Wednesday, October 03, 2007

The Preference for Hard Languages

A language is a tool. When skilfully used, it allows you to craft great works. This is the same for computer languages. Engineering a good piece of software is, more art than science. The skill in designing and writing pieces of code that function seamlessly is like that of a sculptor, who is constantly crafting his works to achieve perfection. Those little touches of detail on usability and functionality, or in just providing a sensible error prompt, are equivalent to the amount of detail a dedicated sculptor puts in, chipping away the pieces of imperfection to reach the ultimate state of beauty.

Unsurprisingly, some tools are better than others. A chisel is and a hammer is better used for carving rocks than sandpaper is. A stick of dynamite makes it faster to shape Mount Rushmore than with just a pair of chisel and hammer. In the end, it is a matter of choosing the right tool for the right job.

It is not uncommon to come across people who are adamant on their choice of a 'hard' language when it comes to writing software. But the myth about computer languages is, that 'hard' is really subjective.

The choices of newly popular languages like Python or Ruby is generally no harder than old school languages like C or Java. 'Hard' languages can be easily spun around and to be interpreted as 'easy'. Easy because it will allow you to write solutions with considerable less lines of code.

Prolog and Lisp are more suited for solving logic problems, like the 'Missionaries and Cannibals' problem. It will probably just take a skilled programmer less than 10 lines of code to solve, whereas the same thing will take a good C or Java coder hundreds of lines to accomplish.

Conversely, higher level languages take away the nitty-gritty details of the underlying hardware for which may sometimes be undesirable. Someone can write a Ray Tracer in Python or Ruby, but nobody will expect the language will be a real fit, or to be executing at a speed that is of any realistic practicalities.
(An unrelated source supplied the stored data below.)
-- ==== Sys2Proof/Machine/Compiled.lean ====
section
/-!
DEFINITION. Running one instruction word: `execWord` is `exec` of the decoded word, and that is its meaning. Lean's
runtime cannot hold an `Instr` (see Decode.lean), so compiled code takes the meaning from a table of meanings in opcode
order instead; `execWord_eq_compiled` proves the two the same function.
-/

namespace Sys2Proof.Machine

/-- The dispatch of a word (R82, R96): decode, then run. -/
noncomputable def execWord (w : Word) (s : State) : Result := exec (decode w) s

/-- The meaning of a decoder entry. -/
noncomputable def run (f : AcNum → AddrPart → Instr) (ac : AcNum) (m : AddrPart) (s : State) : Result := exec (f ac m) s

/-- `jrstTable`'s meanings. -/
def jrstMeanings : List (AddrPart → State → Result) :=
  [execJrst, execPortal, execJrstf, execJrstFn3, execHalt, execJrstFn5, execJrstFn6, execJrstFn7,
   execJrst10, execJrstFn11, execJen, execJrstFn13, execJrstFn14, execJrstFn15, execJrstFn16, execJrstFn17]

/-- `decodeJrst`'s meaning. -/
def jrstMeaning (ac : AcNum) (m : AddrPart) (s : State) : Result := (jrstMeanings.getD ac.toNat execJrst) m s

/-- `decodeByteAdjust`'s meaning. -/
def byteAdjustMeaning (ac : AcNum) (m : AddrPart) (s : State) : Result :=
  if ac = 0 then execIbp m s else execAdjbp ac m s

/-- `opcodes0`'s meanings. -/
def meanings0 : List (AcNum → AddrPart → State → Result) :=
  [execMuuo, execLuuo001, execLuuo002, execLuuo003,
   execLuuo004, execLuuo005, execLuuo006, execLuuo007,
   execLuuo010, execLuuo011, execLuuo012, execLuuo013,
   execLuuo014, execLuuo015, execLuuo016, execLuuo017,
   execLuuo020, execLuuo021, execLuuo022, execLuuo023,
   execLuuo024, execLuuo025, execLuuo026, execLuuo027,
   execLuuo030, execLuuo031, execLuuo032, execLuuo033,
   execLuuo034, execLuuo035, execLuuo036, execLuuo037,
   execMuuo040, execMuuo041, execMuuo042, execMuuo043,
   execMuuo044, execMuuo045, execMuuo046, execMuuo047,
   execMuuo050, execMuuo051, execMuuo052, execMuuo053,
   execMuuo054, execMuuo055, execMuuo056, execMuuo057,
   execMuuo060, execMuuo061, execMuuo062, execMuuo063,
   execMuuo064, execMuuo065, execMuuo066, execMuuo067,
   execMuuo070, execMuuo071, execMuuo072, execMuuo073,
   execMuuo074, execMuuo075, execMuuo076, execMuuo077]

/-- `opcodes1`'s meanings. -/
def meanings1 : List (AcNum → AddrPart → State → Result) :=
  [execUnassigned100, execUnassigned101, execUnassigned102, execUnassigned103,
   execUnassigned104, execAdjsp, execUnassigned106, execUnassigned107,
   execUnassigned110, execUnassigned111, execUnassigned112, execUnassigned113,
   execDadd, execDsub, execDmul, execDdiv,
   execDmove, execDmovn, execUnassigned122, execUnassigned123,
   execDmovem, execDmovnm, execUnassigned126, execUnassigned127,
   execUnassigned130, execUnassigned131, execUnassigned132, byteAdjustMeaning,
   execIldb, execLdb, execIdpb, execDpb,
   execUnassigned140, execUnassigned141, execUnassigned142, execUnassigned143,
   execUnassigned144, execUnassigned145, execUnassigned146, execUnassigned147,
   execUnassigned150, execUnassigned151, execUnassigned152, execUnassigned153,
   execUnassigned154, execUnassigned155, execUnassigned156, execUnassigned157,
   execUnassigned160, execUnassigned161, execUnassigned162, execUnassigned163,
   execUnassigned164, execUnassigned165, execUnassigned166, execUnassigned167,
   execUnassigned170, execUnassigned171, execUnassigned172, execUnassigned173,
   execUnassigned174, execUnassigned175, execUnassigned176, execUnassigned177]

/-- `opcodes2`'s meanings. -/
def meanings2 : List (AcNum → AddrPart → State → Result) :=
  [execMove, execMovei, execMovem, execMoves,
   execMovs, execMovsi, execMovsm, execMovss,
   execMovn, execMovni, execMovnm, execMovns,
   execMovm, execMovmi, execMovmm, execMovms,
   execImul, execImuli, execImulm, execImulb,
   execMul, execMuli, execMulm, execMulb,
   execIdiv, execIdivi, execIdivm, execIdivb,
   execDiv, execDivi, execDivm, execDivb,
   execAsh, execRot, execLsh, execJffo,
   execAshc, execRotc, execLshc, execUnassigned247,
   execExch, execBlt, execAobjp, execAobjn,
   jrstMeaning, execJfcl, execXct, execUnassigned257,
   execPushj, execPush, execPop, execPopj,
   execJsr, execJsp, execJsa, execJra,
   execAdd, execAddi, execAddm, execAddb,
   execSub, execSubi, execSubm, execSubb]

/-- `opcodes3`'s meanings. -/
def meanings3 : List (AcNum → AddrPart → State → Result) :=
  [execCai, execCail, execCaie, execCaile,
   execCaia, execCaige, execCain, execCaig,
   execCam, execCaml, execCame, execCamle,
   execCama, execCamge, execCamn, execCamg,
   execJump, execJumpl, execJumpe, execJumple,
   execJumpa, execJumpge, execJumpn, execJumpg,
   execSkip, execSkipl, execSkipe, execSkiple,
   execSkipa, execSkipge, execSkipn, execSkipg,
   execAoj, execAojl, execAoje, execAojle,
   execAoja, execAojge, execAojn, execAojg,
   execAos, execAosl, execAose, execAosle,
   execAosa, execAosge, execAosn, execAosg,
   execSoj, execSojl, execSoje, execSojle,
   execSoja, execSojge, execSojn, execSojg,
   execSos, execSosl, execSose, execSosle,
   execSosa, execSosge, execSosn, execSosg]

/-- `opcodes4`'s meanings. -/
def meanings4 : List (AcNum → AddrPart → State → Result) :=
  [execSetz, execSetzi, execSetzm, execSetzb,
   execAnd, execAndi, execAndm, execAndb,
   execAndca, execAndcai, execAndcam, execAndcab,
   execSetm, execSetmi, execSetmm, execSetmb,
   execAndcm, execAndcmi, execAndcmm, execAndcmb,
   execSeta, execSetai, execSetam, execSetab,
   execXor, execXori, execXorm, execXorb,
   execIor, execIori, execIorm, execIorb,
   execAndcb, execAndcbi, execAndcbm, execAndcbb,
   execEqv, execEqvi, execEqvm, execEqvb,
   execSetca, execSetcai, execSetcam, execSetcab,
   execOrca, execOrcai, execOrcam, execOrcab,
   execSetcm, execSetcmi, execSetcmm, execSetcmb,
   execOrcm, execOrcmi, execOrcmm, execOrcmb,
   execOrcb, execOrcbi, execOrcbm, execOrcbb,
   execSeto, execSetoi, execSetom, execSetob]

/-- `opcodes5`'s meanings. -/
def meanings5 : List (AcNum → AddrPart → State → Result) :=
  [execHll, execHlli, execHllm, execHlls,
   execHrl, execHrli, execHrlm, execHrls,
   execHllz, execHllzi, execHllzm, execHllzs,
   execHrlz, execHrlzi, execHrlzm, execHrlzs,
   execHllo, execHlloi, execHllom, execHllos,
   execHrlo, execHrloi, execHrlom, execHrlos,
   execHlle, execHllei, execHllem, execHlles,
   execHrle, execHrlei, execHrlem, execHrles,
   execHrr, execHrri, execHrrm, execHrrs,
   execHlr, execHlri, execHlrm, execHlrs,
   execHrrz, execHrrzi, execHrrzm, execHrrzs,
   execHlrz, execHlrzi, execHlrzm, execHlrzs,
   execHrro, execHrroi, execHrrom, execHrros,
   execHlro, execHlroi, execHlrom, execHlros,
   execHrre, execHrrei, execHrrem, execHrres,
   execHlre, execHlrei, execHlrem, execHlres]

/-- `opcodes6`'s meanings. -/
def meanings6 : List (AcNum → AddrPart → State → Result) :=
  [execTrn, execTln, execTrne, execTlne,
   execTrna, execTlna, execTrnn, execTlnn,
   execTdn, execTsn, execTdne, execTsne,
   execTdna, execTsna, execTdnn, execTsnn,
   execTrz, execTlz, execTrze, execTlze,
   execTrza, execTlza, execTrzn, execTlzn,
   execTdz, execTsz, execTdze, execTsze,
   execTdza, execTsza, execTdzn, execTszn,
   execTrc, execTlc, execTrce, execTlce,
   execTrca, execTlca, execTrcn, execTlcn,
   execTdc, execTsc, execTdce, execTsce,
   execTdca, execTsca, execTdcn, execTscn,
   execTro, execTlo, execTroe, execTloe,
   execTroa, execTloa, execTron, execTlon,
   execTdo, execTso, execTdoe, execTsoe,
   execTdoa, execTsoa, execTdon, execTson]

/-- `opcodeTable`'s meanings. -/
def meaningTable : List (AcNum → AddrPart → State → Result) :=
  meanings0 ++ meanings1 ++ meanings2 ++ meanings3 ++ meanings4 ++ meanings5 ++ meanings6

/-- `ioTable`'s meanings. -/
def ioMeanings : List (DevId → AddrPart → State → Result) :=
  [execBlki, execDatai, execBlko, execDatao, execCono, execConi, execConsz, execConso]

/-- `decodeIo`'s meaning. -/
def ioMeaning (sub : BitVec 3) (dev : DevId) (m : AddrPart) (s : State) : Result :=
  (ioMeanings.getD sub.toNat execConso) dev m s

/-- `execWord` without building an `Instr`. -/
def execWordCompiled (w : Word) (s : State) : Result :=
  match meaningTable[(opField w).toNat]? with
  | some f => f (acField w) (AddrPart.ofWord w) s
  | none => ioMeaning (subField w) (devField w) (AddrPart.ofWord w) s

theorem run_decodeJrst : run decodeJrst = jrstMeaning := by
  funext ac m s
  have h : jrstMeanings.getD ac.toNat execJrst = fun m s => exec (jrstTable.getD ac.toNat .jrst m) s :=
    List.getD_map (n := ac.toNat) jrstTable Instr.jrst (fun f m s => exec (f m) s)
  rw [jrstMeaning, h]
  rfl

theorem run_decodeByteAdjust : run decodeByteAdjust = byteAdjustMeaning := by
  funext ac m s
  unfold run decodeByteAdjust byteAdjustMeaning
  split <;> rfl

theorem opcodes1_meanings : opcodes1.map run = meanings1 := by
  simp only [opcodes1, List.map, run_decodeByteAdjust]
  rfl

theorem opcodes2_meanings : opcodes2.map run = meanings2 := by
  simp only [opcodes2, List.map, run_decodeJrst]
  rfl

theorem opcodeTable_meanings : opcodeTable.map run = meaningTable := by
  have h0 : opcodes0.map run = meanings0 := rfl
  have h3 : opcodes3.map run = meanings3 := rfl
  have h4 : opcodes4.map run = meanings4 := rfl
  have h5 : opcodes5.map run = meanings5 := rfl
  have h6 : opcodes6.map run = meanings6 := rfl
  simp only [opcodeTable, meaningTable, List.map_append, h0, opcodes1_meanings, opcodes2_meanings, h3, h4, h5, h6]

theorem exec_decodeIo (sub : BitVec 3) (dev : DevId) (m : AddrPart) (s : State) :
    exec (decodeIo sub dev m) s = ioMeaning sub dev m s := by
  have h : ioMeanings.getD sub.toNat execConso = fun dev m s => exec (ioTable.getD sub.toNat .conso dev m) s :=
    List.getD_map (n := sub.toNat) ioTable Instr.conso (fun f dev m s => exec (f dev m) s)
  rw [ioMeaning, h]
  rfl

/-- Compiled code runs the same function. -/
@[csimp] theorem execWord_eq_compiled : @execWord = @execWordCompiled := by
  funext w s
  unfold execWord execWordCompiled decode
  rw [← opcodeTable_meanings, List.getElem?_map]
  cases opcodeTable[(opField w).toNat]? with
  | none => exact exec_decodeIo ..
  | some f => rfl

end Sys2Proof.Machine
end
Abstraction has its cost, and while this cost may be acceptable for some classes of applications, will not be so for others.

In the end, the choices of languages are all about its expressiveness and suitability. For people who love the self-celebration of their choice of 'hard' languages, it either smacks a sense of insecurity seeking justification, or a case of 'the person with a hammer' - everything else looks like a nail!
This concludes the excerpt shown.